Меня быстро отправили в детскую, уложили спать, но мне уже было шестнадцать, поэтому утром я начала расспрашивать маму. Та изворачивалась, говорила: «Деточка, Костя заболел, подцепил вирус, от температуры совершил странный поступок». И тут в столовую вошел папа и сказал: «Доченька! Мужчина, который играл на рояле, Юрий, некогда был близким другом Кости. Потом он совершил подлость, написал о нем плохую статью в газете, Костя из-за этого потерял все концерты, его коллектив разбежался. Жена его не захотела состоять в браке с опальным мужем, оформила развод, выписала Костю из квартиры. Вахрушеву пришлось очень тяжело. А Юрий получил пост в Союзе композиторов, он доказал своим подлым поступком верность властям.
– Дорогой, не стоит рассказывать это ребенку, – осторожно сказала мама.
– Она оканчивает школу, – отрезал отец, – должна понимать, что, кроме любящих родителей, на свете еще живут подлые твари.
– Милая, иди к себе, – скомандовала мама.

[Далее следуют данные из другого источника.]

-- ==== Sys2Proof/Word.lean ====
section
/-! DEFINITION. The word types of the register space and of the memories, and their plainest
arithmetic: bytes are numbered from the least significant (R3). -/

namespace Sys2Proof

/-- One byte. -/
abbrev Byte := BitVec 8

/-- One register of the 64 MiB register space (R5). -/
abbrev Word := BitVec 32

/-- A 64-bit quantity: a register pair of R6. -/
abbrev Dword := BitVec 64

/-- The number of bytes a KiB holds (R2). -/
abbrev kib : Nat := 1024

/-- The number of bytes a MiB holds (R2). -/
abbrev mib : Nat := 1048576

/-- Wall ticks in one microsecond (R16). -/
abbrev us : Nat := 600

/-- Wall ticks in one millisecond (R16). -/
abbrev ms : Nat := 600000

end Sys2Proof
end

Я убежала, но потом на цыпочках вернулась к неплотно закрытой двери и стала подслушивать. Мои родители жили мирно. Но мама была излишне эмоциональна, отец же терпелив сверх меры, он никогда не кричал на жену. Но в тот день все пошло не так. Мама налетела на мужа-генерала:
– Девочка еще глупая, начнет болтать что не надо и где не следует! Неприятностей не оберешься.
Отец молчал, а мама набирала обороты:
– И Костя тоже хорош. Ему тихо советовали сменить репертуар!

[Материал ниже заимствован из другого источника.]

-- ==== Sys2Proof/Machine/Galois.lean ====
section
/-! DEFINITION. Arithmetic in GF(2^n) and Reed-Solomon codes over it: the codes of PAM4 lanes (R177) and of memory lines
(R394). -/

namespace Sys2Proof.Machine

/-- A field GF(2^bits), generated by a polynomial. -/
structure Field2 where
  bits : Nat
  poly : Nat
deriving DecidableEq, Repr

/-- GF(2^10) with x^10 + x^3 + 1 (R177). -/
def f10 : Field2 := ⟨10, 0x409⟩

/-- GF(2^16) with x^16 + x^12 + x^3 + x + 1 (R394). -/
def f16 : Field2 := ⟨16, 0x1100B⟩

/-- The double of an element: its product with α. -/
def gfDouble (f : Field2) (a : Nat) : Nat := if 2 ^ f.bits ≤ 2 * a then (2 * a) ^^^ f.poly else 2 * a

/-- The product of two elements, over the bits of the second. -/
def gfMulBits (f : Field2) : Nat → Nat → Nat → Nat
  | 0, _, _ => 0
  | n + 1, a, b => (if b % 2 = 1 then a else 0) ^^^ gfMulBits f n (gfDouble f a) (b / 2)

/-- The product of two elements. -/
def gfMul (f : Field2) (a b : Nat) : Nat := gfMulBits f f.bits (a % 2 ^ f.bits) b

/-- A power of an element. -/
def gfPow (f : Field2) (a : Nat) : Nat → Nat
  | 0 => 1
  | n + 1 => gfMul f a (gfPow f a n)

/-- The value of a polynomial, highest coefficient first. -/
def gfEval (f : Field2) (x : Nat) (cs : List Nat) : Nat := cs.foldl (fun v c => gfMul f v x ^^^ c) 0

/-- The product of a polynomial, highest coefficient first, and x + a. -/
def gfTimes (f : Field2) (p : List Nat) (a : Nat) : List Nat :=
  List.zipWith (· ^^^ ·) (p ++ [0]) (0 :: p.map (gfMul f a))

/-- The generator polynomial of a code: the roots α^0, α^1, … of its `n` check symbols. -/
def rsGenerator (f : Field2) (n : Nat) : List Nat := (List.range n).foldl (fun p j => gfTimes f p (gfPow f 2 j)) [1]

/-- The check symbols of a message: the remainder of its division by the generator; `r` are those so far. -/
def rsParity (f : Field2) (g : List Nat) : List Nat → List Nat → List Nat
  | r, [] => r
  | r, m :: ms =>
    let q := m ^^^ r.headD 0
    rsParity f g (List.zipWith (· ^^^ ·) (r.drop 1 ++ [0]) (g.map (gfMul f q))) ms

/-- A message with its `n` check symbols after it. -/
def rsEncode (f : Field2) (n : Nat) (m : List Nat) : List Nat :=
  m ++ rsParity f ((rsGenerator f n).drop 1) (List.replicate n 0) m

/-- The `n` syndromes of a received word, the first symbol the highest coefficient. -/
def rsSyndromes (f : Field2) (n : Nat) (cs : List Nat) : List Nat := (List.range n).map fun j => gfEval f (gfPow f 2 j) cs

end Sys2Proof.Machine
end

– Не всякий готов это сделать, – повысил голос папа.
Слово за слово – родители повздорили. Отец стал во весь голос материться, чего ранее никогда не случалось. Я перепугалась, забилась в свою спальню, сидела тише паука. Через пару часов в дверь заглянула бледная до синевы мама и, старательно изображая веселье, сказала: «Котенька, папа спешно улетел в командировку в Сибирь. А нас с тобой тетя Люся зовет в гости к себе на дачу». Я обрадовалась поездке к лучшей подруге мамы, оделась, вышла в прихожую и поняла, что меня обманули. Отец не уехал по делам. Генерала Романова могли вызвать на службу в любое время дня и ночи. В доме раздавался телефонный звонок, и папа после короткой беседы спешил к двери. У вешалки всегда стоял «тревожный чемоданчик» с необходимыми вещами. На сборы давали пять минут, машина сигналила во дворе. Саквояж всегда готовый! Не было случая, чтобы генерал уехал без него. Но в тот день чемодан остался у зеркала.

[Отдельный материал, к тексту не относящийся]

-- ==== Sys2Proof/Machine/Regs.lean ====
section
/-! DEFINITION. The registers of Table 22-2 and the fields of the chapters' register tables: where each
lies (block base of Table 22-1 plus offset, stride of an indexed register, bits), and what its register
holds after reset (the Reset columns, R10). Written from the tables of spec/, one line a field. -/

namespace Sys2Proof.Machine

/-- A field of a 32-bit register: the byte address of instance 0, the step between instances, the
least significant bit, the width, and the reset value of the WHOLE register it lies in (R5, R10). -/
structure Fld where
  base   : Nat
  stride : Nat
  lo     : Nat
  width  : Nat
  rst    : Nat
deriving DecidableEq, Repr

/-- A 64-bit register pair of R6: the byte address of `_LO` of instance 0, the step between instances,
the reset value. -/
structure PairReg where
  base   : Nat
  stride : Nat
  rst    : Nat
deriving DecidableEq, Repr

/-- The byte address of instance `i` of the register that holds the field. -/
def Fld.addr (f : Fld) (i : Nat) : Nat := f.base + f.stride * i

/-- The byte address of `_LO` of instance `i` of a pair. -/
def PairReg.addr (p : PairReg) (i : Nat) : Nat := p.base + p.stride * i

/-! GLB_ID: Table 22-3 of spec/22_register_map.md. -/
def GLB_ID.DEVICE : Fld := ⟨0, 0, 0, 16, 0x53547240⟩
def GLB_ID.VENDOR : Fld := ⟨0, 0, 16, 16, 0x53547240⟩

/-! GLB_REV: Table 22-3 of spec/22_register_map.md. -/
def GLB_REV.MINOR : Fld := ⟨4, 0, 0, 8, 0⟩
def GLB_REV.MAJOR : Fld := ⟨4, 0, 8, 8, 0⟩

/-! GLB_STRAP: Table 22-3 of spec/22_register_map.md. -/
def GLB_STRAP.HOST_SEL : Fld := ⟨0x10, 0, 0, 2, 0⟩
def GLB_STRAP.FT_ID : Fld := ⟨0x10, 0, 2, 3, 0⟩
def GLB_STRAP.VIO33 : Fld := ⟨0x10, 0, 5, 1, 0⟩

/-! GLB_CLK: Table 22-3 of spec/22_register_map.md. -/
def GLB_CLK.ROOT_LOCK : Fld := ⟨0x14, 0, 0, 1, 0x500000⟩
def GLB_CLK.CORE_REF : Fld := ⟨0x14, 0, 1, 1, 0x500000⟩
def GLB_CLK.LANE_REF : Fld := ⟨0x14, 0, 4, 4, 0x500000⟩
def GLB_CLK.STR_DIV : Fld := ⟨0x14, 0, 16, 9, 0x500000⟩

/-! GLB_RESET: Table 22-3 of spec/22_register_map.md. -/
def GLB_RESET.KEY : Fld := ⟨0x18, 0, 0, 16, 0⟩

/-! GLB_UNMAPPED: Table 22-3 of spec/22_register_map.md. -/
def GLB_UNMAPPED.COUNT : Fld := ⟨0x1c, 0, 0, 32, 0⟩

/-! GLB_UNMAPPED_ADDR: Table 22-3 of spec/22_register_map.md. -/
def GLB_UNMAPPED_ADDR.ADDR : Fld := ⟨0x20, 0, 0, 26, 0⟩

/-! GLB_GPIO_DIR: Table 22-3 of spec/22_register_map.md. -/
def GLB_GPIO_DIR.DIR : Fld := ⟨0x80, 0, 0, 32, 0⟩

/-! GLB_GPIO_OUT: Table 22-3 of spec/22_register_map.md. -/
def GLB_GPIO_OUT.OUT : Fld := ⟨0x84, 0, 0, 32, 0⟩

/-! GLB_GPIO_SET: Table 22-3 of spec/22_register_map.md. -/
def GLB_GPIO_SET.SET : Fld := ⟨0x88, 0, 0, 32, 0⟩

/-! GLB_GPIO_CLR: Table 22-3 of spec/22_register_map.md. -/
def GLB_GPIO_CLR.CLR : Fld := ⟨0x8c, 0, 0, 32, 0⟩

/-! GLB_GPIO_IN: Table 22-3 of spec/22_register_map.md. -/
def GLB_GPIO_IN.IN : Fld := ⟨0x90, 0, 0, 32, 0⟩

/-! GLB_SERIAL: Table 22-3 of spec/22_register_map.md. -/
def GLB_SERIAL.SERIAL : PairReg := ⟨8, 0, 0⟩

/-! GLB_SCRATCH: Table 22-3 of spec/22_register_map.md. -/
def GLB_SCRATCH.DATA : Fld := ⟨0x40, 4, 0, 32, 0⟩

/-! FNT_CTRL: Table 1-13 of spec/01_architecture.md. -/
def FNT_CTRL.MODE_REQ : Fld := ⟨0x10000, 0x10, 0, 1, 0⟩
def FNT_CTRL.RST : Fld := ⟨0x10000, 0x10, 8, 1, 0⟩

/-! FNT_STATUS: Table 1-14 of spec/01_architecture.md. -/
def FNT_STATUS.MODE_ACT : Fld := ⟨0x10004, 0x10, 0, 1, 0⟩
def FNT_STATUS.MODE_PEND : Fld := ⟨0x10004, 0x10, 1, 1, 0⟩
def FNT_STATUS.STATE : Fld := ⟨0x10004, 0x10, 5, 3, 0⟩
def FNT_STATUS.ASSIST_MISS : Fld := ⟨0x10004, 0x10, 8, 8, 0⟩
def FNT_STATUS.DETAIL : Fld := ⟨0x10004, 0x10, 16, 16, 0⟩

/-! HIF_PORT_CFG: Table 2-3 of spec/02_host_control.md. -/
def HIF_PORT_CFG.PCIE_EN : Fld := ⟨0x20000, 0, 0, 1, 0⟩
def HIF_PORT_CFG.SPI_EN : Fld := ⟨0x20000, 0, 1, 1, 0⟩
def HIF_PORT_CFG.REMOTE_EN : Fld := ⟨0x20000, 0, 2, 1, 0⟩
def HIF_PORT_CFG.PCIE_WIDTH : Fld := ⟨0x20000, 0, 4, 2, 0⟩
def HIF_PORT_CFG.PCIE_UP : Fld := ⟨0x20000, 0, 6, 1, 0⟩

/-! HIF_REMOTE_NODE: Table 2-3 of spec/02_host_control.md. -/
def HIF_REMOTE_NODE.NODE : Fld := ⟨0x20010, 4, 0, 12, 0⟩

/-! HIF_DECK_ADDR: Table 22-4 of spec/22_register_map.md. -/
def HIF_DECK_ADDR.ADDR : Fld := ⟨0x20020, 0, 2, 24, 0⟩

/-! HIF_DECK_DATA: Table 22-4 of spec/22_register_map.md. -/
def HIF_DECK_DATA.DATA : Fld := ⟨0x20024, 0, 0, 32, 0⟩

/-! HIF_EV_VEC: Table 2-10 of spec/02_host_control.md. -/
def HIF_EV_VEC.VEC : Fld := ⟨0x20100, 4, 0, 6, 0⟩

/-! HIF_Q_CFG: Table 2-4 of spec/02_host_control.md. -/
def HIF_Q_CFG.ENABLE : Fld := ⟨0x21000, 0x20, 0, 1, 0⟩
def HIF_Q_CFG.CFG_ERR : Fld := ⟨0x21000, 0x20, 1, 1, 0⟩
def HIF_Q_CFG.SQ_SIZE : Fld := ⟨0x21000, 0x20, 8, 4, 0⟩
def HIF_Q_CFG.CQ_SIZE : Fld := ⟨0x21000, 0x20, 12, 4, 0⟩
def HIF_Q_CFG.VEC : Fld := ⟨0x21000, 0x20, 16, 6, 0⟩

Я росла тихой наивной девочкой, но мне исполнилось шестнадцать, мои одноклассники часто сетовали на скандалы дома, переживали, когда родители разводились. Я сразу поняла: папа и мама сильно повздорили из-за дяди Кости, и от всей души возненавидела композитора. Очень боялась, что отец не вернется. Но он через два дня появился дома с подарками для меня и мамули. Все стало как прежде. Затевай моя семья каждый день ругань, я бы не запомнила эту ссору. Но она была единственной на моей памяти. Поэтому сцена, как Костя плюет в телевизор, и последующее поведение папы надолго засели в моей памяти.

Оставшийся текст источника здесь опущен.